Breaking and Entering

squirrelWork badge out of purse and *firmly* in hand. Check.
Personal laptop, phone charger, and purse into personal laptop bag. Check.
Work laptop over shoulder. Check.
Sandals on. Check.
Frog-infested lunch bag over arm. Check.
Pick up personal laptop bag. Check.
Lock door and shut it. Check.

Errrr….. Something was not right! I was outside the locked door without keys to either the landfill or the Ninja. With all of my work paraphernalia dangling off my body. Well, whew! Mouse is home. I can just wake her the nitroglycerin up and she can let me in so I can grab my keys. But Mouse is not *always* home. In fact, she has just spent the last four years in college over at kzoo and six months of that in Africa! She is here for the time being but she won’t be here forever. So I really need to be more careful when I go through my going-to-work mental checklist. Because if I do lock myself out, I might have to figger a way to break in and then somebody might call the po-leese and when they try to arrest me even after I’ve shown them my valid Great Lake State driver’s license with a picture that looks like me (sort of, but that’s a whole ‘nother story) and has the landfill address right on it, you can bet that I will be screaming bloody murder!

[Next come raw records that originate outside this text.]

/-- The 32 bytes of a descriptor that software hands over, STATUS pending (R365). -/
def txBytes (d : TxDesc) : List Byte :=
  leBytes 8 d.buf ++ leBytes 2 d.len ++ [BitVec.ofNat 8 (b2n d.tsReq + 2 * b2n d.oneStep + 4 * b2n d.pdelay), 0] ++ leBytes 2 d.tsId ++
    [0, 0] ++ leBytes 8 d.launch ++ leBytes 4 d.t2 ++ leBytes 4 d.tag

/-- What software has stored before it hands entries over: their frames at BUF, and their descriptors in the ring. -/
def State.storeDescs (s : State) (p ring : Nat) (es : List TxEntry) : State :=
  forEach es (fun e x => (x.fabWrite e.desc.buf 0 e.desc.frame).fabWrite (x.txBase p ring) (32 * e.index) (txBytes e.desc)) s

/-- The device writes the completion of a transmit or launch descriptor: its STATUS (R365, R367). -/
def State.writeStatus (s : State) (p : Nat) (d : EthDone) : State :=
  match d with
  | .tx ring i st => s.fabWrite (s.txBase p ring) (32 * i + 11) [BitVec.ofNat 8 st.code]
  | _ => s

/-! ### Received frames -/

/-- Bytes [a, a + n) of a frame, in network order. -/
def fieldAt (fr : List Byte) (a n : Nat) : Nat := beNat ((fr.drop a).take n)

/-- Does the frame carry a VLAN tag? -/
def hasVlan (fr : List Byte) : Bool := fieldAt fr 12 2 == 0x8100

/-- Where the EtherType lies. -/
def typeAt (fr : List Byte) : Nat := if hasVlan fr then 16 else 12

/-- The EtherType. -/
def etherType (fr : List Byte) : Nat := fieldAt fr (typeAt fr) 2

/-- Where the payload lies. -/
def l3At (fr : List Byte) : Nat := typeAt fr + 2

/-- Is the frame IPv4 carrying UDP? -/
def isUdp (fr : List Byte) : Bool :=
  etherType fr == 0x0800 && fieldAt fr (l3At fr) 1 / 16 == 4 && fieldAt fr (l3At fr + 9) 1 == 17

/-- Length of the IPv4 header. -/
def ihl (fr : List Byte) : Nat := fieldAt fr (l3At fr) 1 % 16 * 4

/-- Where the UDP header lies. -/
def udpAt (fr : List Byte) : Nat := l3At fr + ihl fr

/-- UDP destination port. -/
def udpPort (fr : List Byte) : Nat := fieldAt fr (udpAt fr + 2) 2

/-- IPv4 destination address. -/
def ipDst (fr : List Byte) : Nat := fieldAt fr (l3At fr + 16) 4

/-- The one's-complement sum of 16-bit words, an odd byte padded with zero. -/
def sum16 : List Byte → Nat
  | [] => 0
  | [a] => a.toNat * 256
  | a :: b :: t => a.toNat * 256 + b.toNat + sum16 t

/-- Fold the carries of a one's-complement sum. -/
def fold16 (n : Nat) : Nat :=
  let a := n % 65536 + n / 65536
  let b := a % 65536 + a / 65536
  b % 65536 + b / 65536

/-- Is the IPv4 header checksum correct? -/
def ipSumOk (fr : List Byte) : Bool := fold16 (sum16 ((fr.drop (l3At fr)).take (ihl fr))) == 0xFFFF

/-- Is the UDP checksum 0 or correct? -/
def udpSumOk (fr : List Byte) : Bool :=
  let len := fieldAt fr (udpAt fr + 4) 2
  let pseudo := sum16 ((fr.drop (l3At fr + 12)).take 8) + 17 + len
  fieldAt fr (udpAt fr + 6) 2 == 0 || fold16 (pseudo + sum16 ((fr.drop (udpAt fr)).take len)) == 0xFFFF

/-- The six bytes an IEC 61162-450 datagram begins with. -/
def udpbc : Nat := 0x556450624300

/-- Does the frame pass the tests of R368 beside address and port? -/
def good450 (fr : List Byte) : Bool :=
  ihl fr == 20 && fieldAt fr (l3At fr + 6) 2 % 0x4000 == 0 && ipSumOk fr && udpSumOk fr &&
    decide (14 ≤ fieldAt fr (udpAt fr + 4) 2) && fieldAt fr (udpAt fr + 8) 6 == udpbc

/-- Is filter entry k enabled, and does it name port p? -/
def State.f450On (s : State) (k p : Nat) : Bool :=
  s.on (F.ETH_F450_CFG_EN.plus (8 * k)) && bitAt (s.fld (F.ETH_F450_CFG_PORTS.plus (8 * k))) p

/-- Does the frame meet the address and the port of entry k? -/
def State.f450Addr (s : State) (k : Nat) (fr : List Byte) : Bool :=
  isUdp fr && ipDst fr == s.rdn (Reg.ETH_F450_ADDR + 8 * k) && udpPort fr == s.fld (F.ETH_F450_CFG_UDP.plus (8 * k))

/-- The entries whose address and port the frame meets, lowest first. -/
def State.f450Hits (s : State) (p : Nat) (fr : List Byte) : List Nat :=
  (List.range 16).filter fun k => s.f450On k p && s.f450Addr k fr

/-- The multicast MAC address of entry k: 01-00-5E and the low 23 bits of ADDR_k (R368). -/
def State.f450Mac (s : State) (k : Nat) : Nat := 0x01005E000000 + s.rdn (Reg.ETH_F450_ADDR + 8 * k) % 2 ^ 23

/-- The port's own MAC address. -/
def State.portMac (s : State) (p : Nat) : Nat :=
  s.rdn (Reg.ETH_Pp_MAC_HI + 0x40 * p) % 65536 * 2 ^ 32 + s.rdn (Reg.ETH_Pp_MAC_LO + 0x40 * p)

/-- The PTP multicast addresses of R363. -/
def ptpMacs : List Nat := [0x011B19000000, 0x0180C200000E, 0x01005E000181, 0x01005E00006B]

/-- Does port p accept a frame with this destination (R363)? -/
def State.accepts (s : State) (p : Nat) (fr : List Byte) : Bool :=
  let d := fieldAt fr 0 6
  d == s.portMac p || d == 0xFFFFFFFFFFFF ||
    (List.range 16).any (fun k => s.f450On k p && d == s.f450Mac k) ||
    (s.on (pf F.ETH_Pp_CFG_PTP_EN p) && ptpMacs.contains d) ||
    (s.on (pf F.ETH_Pp_CFG_PROMISC_MC p) && bitAt (fieldAt fr 0 1) 0)

/-- Is the frame marked PTP_EVENT (R379)? -/
def ptpEvent (fr : List Byte) : Bool :=
  (etherType fr == 0x88F7 && decide (fieldAt fr (l3At fr) 1 % 16 < 4)) ||
    (isUdp fr && udpPort fr == 319 && decide (fieldAt fr (udpAt fr + 8) 1 % 16 < 4))

/-- The delayAsymmetry of port p. -/
def State.asym (s : State) (p : Nat) : Int := i32 (s.rd (Reg.ETH_Pp_ASYM + 0x40 * p))

/-- ns on the wire of n bytes at a speed code of ETH_Pp_STATUS.SPEED. -/
def ethWireNs (speed n : Nat) : Nat :=
  match speed with
  | 0 => n * 800
  | 1 => n * 80
  | 2 => n * 8
  | _ => (n * 8 + 9) / 10

/-- The stamp of a frame of `n` bytes received whole: its first bit after the start-of-frame delimiter, before the frame and its
FCS, moved to the reference plane (R379, R380; DEDUCED, log entry 48). -/
def State.rxStamp (s : State) (p n : Nat) : Nat :=
  code 32 ((s.now : Int) - ethWireNs (s.fld (pf F.ETH_Pp_STATUS_SPEED p)) (n + 4) - s.fld (pf F.ETH_Pp_LAT_INGRESS_LAT p) - s.asym p)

It’s a bit unlikely that anyone would call the po-leese on a baggy old honky like me. I do not exude the aura of criminal as hard as I may sometimes try and I think even most of the people in my neighborhood who don’t know me by name probably know me as “that old bag who walks every morning” or something like that. I am a fixture. A known entity. And anyway. In our nice but decidedly un-fancy neighborhood, there is somebody that I will refer to as the Duke of Maple Ridge who sees everything! He saw *both* trees fall on our house — one of them at three AM — and he was watching when the guy that got bored at a nearby AA meeting came down the street trying unlocked house and vee-hickle doors. I think the only incident that he didn’t witness first-hand is when the catty-corner neighbor became suicidal and barricaded himself behind a gun and the po-leese locked down the neighborhood. The Duke missed a good one that time. He was out of town and his wife was home alone when the local SWAT team appeared in their back yard demanding all kinds of stuff. Ladders or whatever, I forget. I make a decent gin ‘n’ tonic and she was okay by the end of that episode. Anyway, I would just about bet that if the Duke saw me struggling with my front door, he’d be over here helping out. An adventure!

But maybe not. What if someone who didn’t know that an old bag and grumper lived at the landfill just caught a glimpse of a door being bashed in and didn’t see who did it? I don’t know about this Gates incident over there at Harvard or wherever it happened. I don’t have all the facts. The more I read and hear about it, the more questions I have. He said, she said, he said. Defuse, people! If we knew our neighbors a bit better, maybe this stuff wouldn’t happen. Maybe we could actually leave our doors unlocked? That’s probably too much to hope for. But there are always these issues of face. I mean saving face. If you ask somebody for their ID in their own house and everything matches up, then whoever called you was wrong. Apologize and back off. We are all coming from our own space and I know that even when I drive the five hours down from Da Yoop, sometimes I am pretty testy about things by the time I get home. Think about the person who has flown from China. How many hours? How many airports?

Breathe,
Kayak Woman of Maple Ridge

2 Responses to “Breaking and Entering”

  1. Marquis Says:

    Good Story!

    … or were you just trying to wangle another free beer out of Obama? 😉

  2. Margaret Says:

    I know–it’s all a he said thing and it seems like both parties overreacted. Indeed, let’s all have a beer!